趙晨見他受制於己,竟然跋扈凶悍若此,心中怒意更盛,右手輕送,寒劍又突入墨言脖頸數分,將他抵得鮮血長流,接連後退,微笑道:“呵呵,墨少主,你偷偷在玉龍城擄去天門的夏雪,難道,就沒做好自己被殺的準備?”

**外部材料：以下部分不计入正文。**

-- ==== Sys2Proof/Proofs/HeaderWrite.lean ====
section
/-! PROOF.  A 32-bit write of a header register other than PG_OWNER and PG_CTL (R63, R76, R93), and with it the range of
PG_TMO_NS (R48). -/

namespace Sys2Proof.Machine

variable {s : State} {m pg ofs v : Nat}

/-! ## A refused write -/

/-- The registers, of any page, that an error does not change read as before it was logged. -/
theorem logErr_f_other (pg code subj detail aux : Nat) (s : State) (pg' : Nat) (y : Fld)
    (hy : y.ofs < 4096 ∧ y.ofs ∉ [R.PG_EVT_PEND, R.PG_ERR_FIRST, R.PG_ERR_CNT, R.PG_PERF_VAL_LO, R.PG_PERF_VAL_HI] := by decide) :
    (logErr pg code subj detail aux s).f pg' y = s.f pg' y := by
  refine logErr_f pg code subj detail aux s pg' y ?_
  obtain ⟨hlt, hne⟩ := hy
  simp only [noted, List.mem_cons, List.not_mem_nil, or_false, R.PG_EVT_PEND, R.PG_ERR_FIRST, R.PG_ERR_CNT,
    R.PG_PERF_VAL_LO, R.PG_PERF_VAL_HI] at hne ⊢
  omega

theorem pendSet_f (pg b : Nat) (s : State) (y : Fld) (hy : y.ofs ≠ R.PG_EVT_PEND) :
    (pendSet pg b s).f pg y = s.f pg y :=
  ((OnlyRegsEv.refl [pg * 4096 + R.PG_EVT_PEND] s).pendSet_pend pg b (.head _)).f_eq
    (by simpa only [List.mem_singleton, Nat.add_left_cancel_iff] using hy)

/-- R93: a refused write is recorded with its code. -/
theorem refuse_fields (m pg ofs code : Nat) (s : State) :
    (refuse m pg ofs code s).f pg F.PG_WREJ_OFS_CODE = code % 256 ∧ (refuse m pg ofs code s).f pg F.PG_STS_WREJ = 1 := by
  unfold refuse
  dsimp only
  rw [logErr_f_other _ _ _ _ _ _ _ F.PG_WREJ_OFS_CODE, logErr_f_other _ _ _ _ _ _ _ F.PG_STS_WREJ]
  split
  case isTrue h =>
    exact ⟨State.f_setF_same _ _ _ _ (by decide) (by decide), h⟩
  case isFalse =>
    rw [pendSet_f _ _ _ _ (by decide), pendSet_f _ _ _ _ (by decide),
      State.f_setF_other _ _ _ _ _ (by decide) (by decide) (by decide)]
    exact ⟨State.f_setF_same _ _ _ _ (by decide) (by decide), State.f_setF_same _ _ _ _ (by decide) (by decide)⟩

/-- A refused write changes header registers only. -/
theorem refuse_high (m pg ofs code : Nat) (s : State) {k : Nat} (hk : 0x100 ≤ k % 4096) :
    (refuse m pg ofs code s).reg k = s.reg k := by
  refine ((OnlyRegsEv.refl (refusedRegs pg) s).refuse m pg ofs code (fun _ h => h)).2 k ?_
  simp only [refusedRegs, noted, List.mem_cons, List.not_mem_nil, or_false, R.PG_WREJ_OFS, R.PG_STS, R.PG_EVT_PEND,
    R.PG_ERR_FIRST, R.PG_ERR_CNT, R.PG_PERF_VAL_LO, R.PG_PERF_VAL_HI]
  omega

/-! ## A write of a header register -/

theorem headWrite_accepts {range : State → Bool} {eff : State → State} (hr : s.reaches m pg = true)
    (hw : s.mayWrite m pg = true) (hv : (regDefAt pg ofs).elim (v == 0) (fun d => defRes0Ok d v) = true)
    (hok : range s = true) : headWrite m pg ofs v range eff s = eff s := by
  simp [headWrite, hr, hw, hv, hok]

theorem headWrite_out_of_range {range : State → Bool} {eff : State → State} (hr : s.reaches m pg = true)
    (hw : s.mayWrite m pg = true) (hok : range s = false) :
    headWrite m pg ofs v range eff s = refuse m pg ofs 0x01 s := by
  simp [headWrite, hr, hw, hok]

theorem pageInfo_isSome_of_reaches (h : s.reaches m pg = true) : (pageInfo pg).isSome = true := by
  unfold State.reaches at h
  split at h
  · exact nomatch h
  · next e => rw [e]; rfl

/-- PG_TMO_NS stands in every page, and none of its bits is Res0. -/
theorem tmo_res0Ok (h : (pageInfo pg).isSome = true) (v : Nat) :
    (regDefAt pg R.PG_TMO_NS).elim (v == 0) (fun d => defRes0Ok d v) = true := by
  obtain ⟨ti, e⟩ := Option.isSome_iff_exists.1 h
  unfold regDefAt
  rw [e]
  rfl

theorem wrWord_tmo : wrWord m pg R.PG_TMO_NS v s = wrTmo m pg v s := rfl

theorem wrTmo_accepts (hr : s.reaches m pg = true) (hw : s.mayWrite m pg = true) (hv : 1000 ≤ v ∧ v ≤ 4000000000) :
    wrTmo m pg v s = s.setW pg R.PG_TMO_NS v :=
  headWrite_accepts hr hw (tmo_res0Ok (pageInfo_isSome_of_reaches hr) v) (by simp [hv])

theorem wrTmo_out_of_range (hr : s.reaches m pg = true) (hw : s.mayWrite m pg = true)
    (hv : ¬ (1000 ≤ v ∧ v ≤ 4000000000)) : wrTmo m pg v s = refuse m pg R.PG_TMO_NS 0x01 s :=
  headWrite_out_of_range hr hw (by rwa [Bool.and_eq_false_iff, decide_eq_false_iff_not, decide_eq_false_iff_not, ← not_and_or])

/-- R76: a 32-bit write of a master at an aligned offset of a page that its window backs. -/
theorem goes_registerWrite {P : State → Prop} (hd : s.dead = false) (hm : okMaster m = true) (hpg : pg < 16384)
    (ho : ofs < 4096) (ha : ofs % 4 = 0) (hv : v < 2 ^ 32) (hr : s.reaches m pg = true)
    (hp : ∀ pgs t, OnlyRegsEv (pendRegs pgs) (wrWord m pg ofs v s) t → P t) :
    Goes (.registerWrite m (pg * 4096 + ofs) 4 v) s P := by
  have hk : pageWrite m (pg * 4096 + ofs) 4 v s = wrWord m pg ofs v s := by
    have hq : (pg * 4096 + ofs) / 4096 = pg := by omega
    have hr' : (pg * 4096 + ofs) % 4096 = ofs := by omega
    have hv' : v % 4294967296 = v := Nat.mod_eq_of_lt hv
    simp [pageWrite, hq, hr', hr, ha, hv']
  have hexec : exec (.registerWrite m (pg * 4096 + ofs) 4 v) s =
      run (s.writePages (pg * 4096 + ofs) v) s (pageWrite m (pg * 4096 + ofs) 4 v) := by
    show execRegisterWrite m (pg * 4096 + ofs) 4 v s = _
    have hb : pg * 4096 + ofs < 2 ^ 26 := by omega
    have hok : (okMaster m && okOffset m (pg * 4096 + ofs) && below (2 ^ 64) v) = true := by
      simp only [hm, okOffset, below, hb, decide_true, Bool.true_or, Bool.and_true, Bool.true_and, decide_eq_true_eq]
      omega
    rw [execRegisterWrite, hok, whenOk, if_pos rfl, if_neg (by omega), Nat.mod_eq_of_lt hb]
  exact goes_run hexec hd (hp _ _ (hk ▸ happen_only _ (pageWrite m (pg * 4096 + ofs) 4 v) s))

/-! ## The range of PG_TMO_NS -/

/-- R48: a value in range is held, and no other register changes, but for event bits. -/
theorem tmo_accepted {pgs : List Nat} {t : State} (hv : v < 2 ^ 32)
    (ht : OnlyRegsEv (pendRegs pgs) (s.setW pg R.PG_TMO_NS v) t) :
    t.w pg R.PG_TMO_NS = v ∧ ∀ k, k ≠ pg * 4096 + R.PG_TMO_NS → k % 4096 ≠ R.PG_EVT_PEND → t.reg k = s.reg k := by
  have hreg : ∀ k, k % 4096 ≠ R.PG_EVT_PEND → t.reg k = (s.setW pg R.PG_TMO_NS v).reg k :=
    fun k hk => ht.2 k (not_mem_pendRegs hk)
  constructor
  · rw [State.w, hreg _ (by simp only [R.PG_TMO_NS, R.PG_EVT_PEND]; omega)]
    exact State.w_setW_same s pg _ v hv
  · exact fun k hne hk => (hreg k hk).trans (State.reg_setW s pg _ v k hne)

/-- R48, R93: a value out of range is refused with 0x01, and the register keeps what it holds. -/
theorem tmo_refused {pgs : List Nat} {t : State}
    (ht : OnlyRegsEv (pendRegs pgs) (refuse m pg R.PG_TMO_NS 0x01 s) t) :
    t.w pg R.PG_TMO_NS = s.w pg R.PG_TMO_NS ∧ t.f pg F.PG_WREJ_OFS_CODE = 0x01 ∧ t.f pg F.PG_STS_WREJ = 1 ∧
      ∀ k, 0x100 ≤ k % 4096 → t.reg k = s.reg k := by
  have hreg : ∀ k, k % 4096 ≠ R.PG_EVT_PEND → t.reg k = (refuse m pg R.PG_TMO_NS 0x01 s).reg k :=
    fun k hk => ht.2 k (not_mem_pendRegs hk)
  refine ⟨?_, (ht.f_pend pg _).trans (refuse_fields m pg _ 0x01 s).1, (ht.f_pend pg _).trans (refuse_fields m pg _ 0x01 s).2,
    fun k hk => ?_⟩
  · have hkept := ((OnlyRegsEv.refl (refusedRegs pg) s).refuse m pg R.PG_TMO_NS 0x01 (fun _ h => h)).2
      (pg * 4096 + R.PG_TMO_NS) (by simp [refusedRegs, noted])
    rw [State.w, hreg _ (by simp only [R.PG_TMO_NS, R.PG_EVT_PEND]; omega), hkept, State.w]
  · rw [hreg k (by simp only [R.PG_EVT_PEND]; omega), refuse_high m pg _ _ s hk]

/-- Settles O13: the write reaches the register's own range check, which lets the value in or refuses it. -/
theorem timeoutRegisterAcceptsItsRange : Obligations.TimeoutRegisterAcceptsItsRange := by
  intro s m pg v hd hm hpg hv hr hw
  refine goes_registerWrite hd hm hpg (by decide) rfl hv hr (fun pgs t ht => ?_)
  rw [wrWord_tmo] at ht
  split
  case isTrue hin =>
    rw [wrTmo_accepts hr hw hin] at ht
    have hset := (OnlyRegsEv.refl [pg * 4096 + R.PG_TMO_NS] s).setW pg R.PG_TMO_NS v (.head _)
    exact ⟨(hset.trans ht).1, tmo_accepted hv ht⟩
  case isFalse hout =>
    rw [wrTmo_out_of_range hr hw hout] at ht
    have href := (OnlyRegsEv.refl (refusedRegs pg) s).refuse m pg R.PG_TMO_NS 0x01 (fun _ h => h)
    exact ⟨(href.trans ht).1, tmo_refused ht⟩

end Sys2Proof.Machine
end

墨言面色微變,三角眼中凶芒一閃而過,哈哈笑道:“夏雪姑娘乃是墨家貴客,什麼挾持不挾持?分明是你這下三濫的**~賊妄圖以春~藥迷惑雪兒姑娘,想將她從墨家挾持而走,被我發現之後,又想來脅迫我……”
趙晨聽他居然反咬一口,不由怒極而笑,道:“是麼?既然你盛情邀請,那我就脅迫脅迫你吧!”寒光一閃,劍如游龍,罡勁蓬然飛舞,瞬息間將他周身經脈盡數封住,心想:“須得先逼他交出夏雪所中的春~毒解藥。”當下毫不客氣,罡勁畢集,雷霆般飛起一腿,重重地踹在墨言的小腹上。
“砰”地一聲悶響,墨言低吼一聲,平空飛起,倒撞在象牙**,登時將象牙床撞得粉碎。他周身經脈被封,動彈不得,被趙晨這般猛擊,險些連五臟六腑都迸碎開來。面色青紫,險些暈厥。但他素來凶悍跋扈,竟不服軟,喘著氣惡狠狠道:“小子……老子非揭你的皮,抽你的筋……”話音未落,又被趙晨當腹一腳踢得說不出話來。
趙晨微笑道:“解藥呢?”
墨言頭上青筋爆起,犄角脹大了近寸,碧眼凶光閃動!哈哈狂笑道:“你迷倒了夏雪,卻來向我討解藥,真是笑話……”趙晨二話不說,紫金光芒一閃,將他右手小指閃電斬落。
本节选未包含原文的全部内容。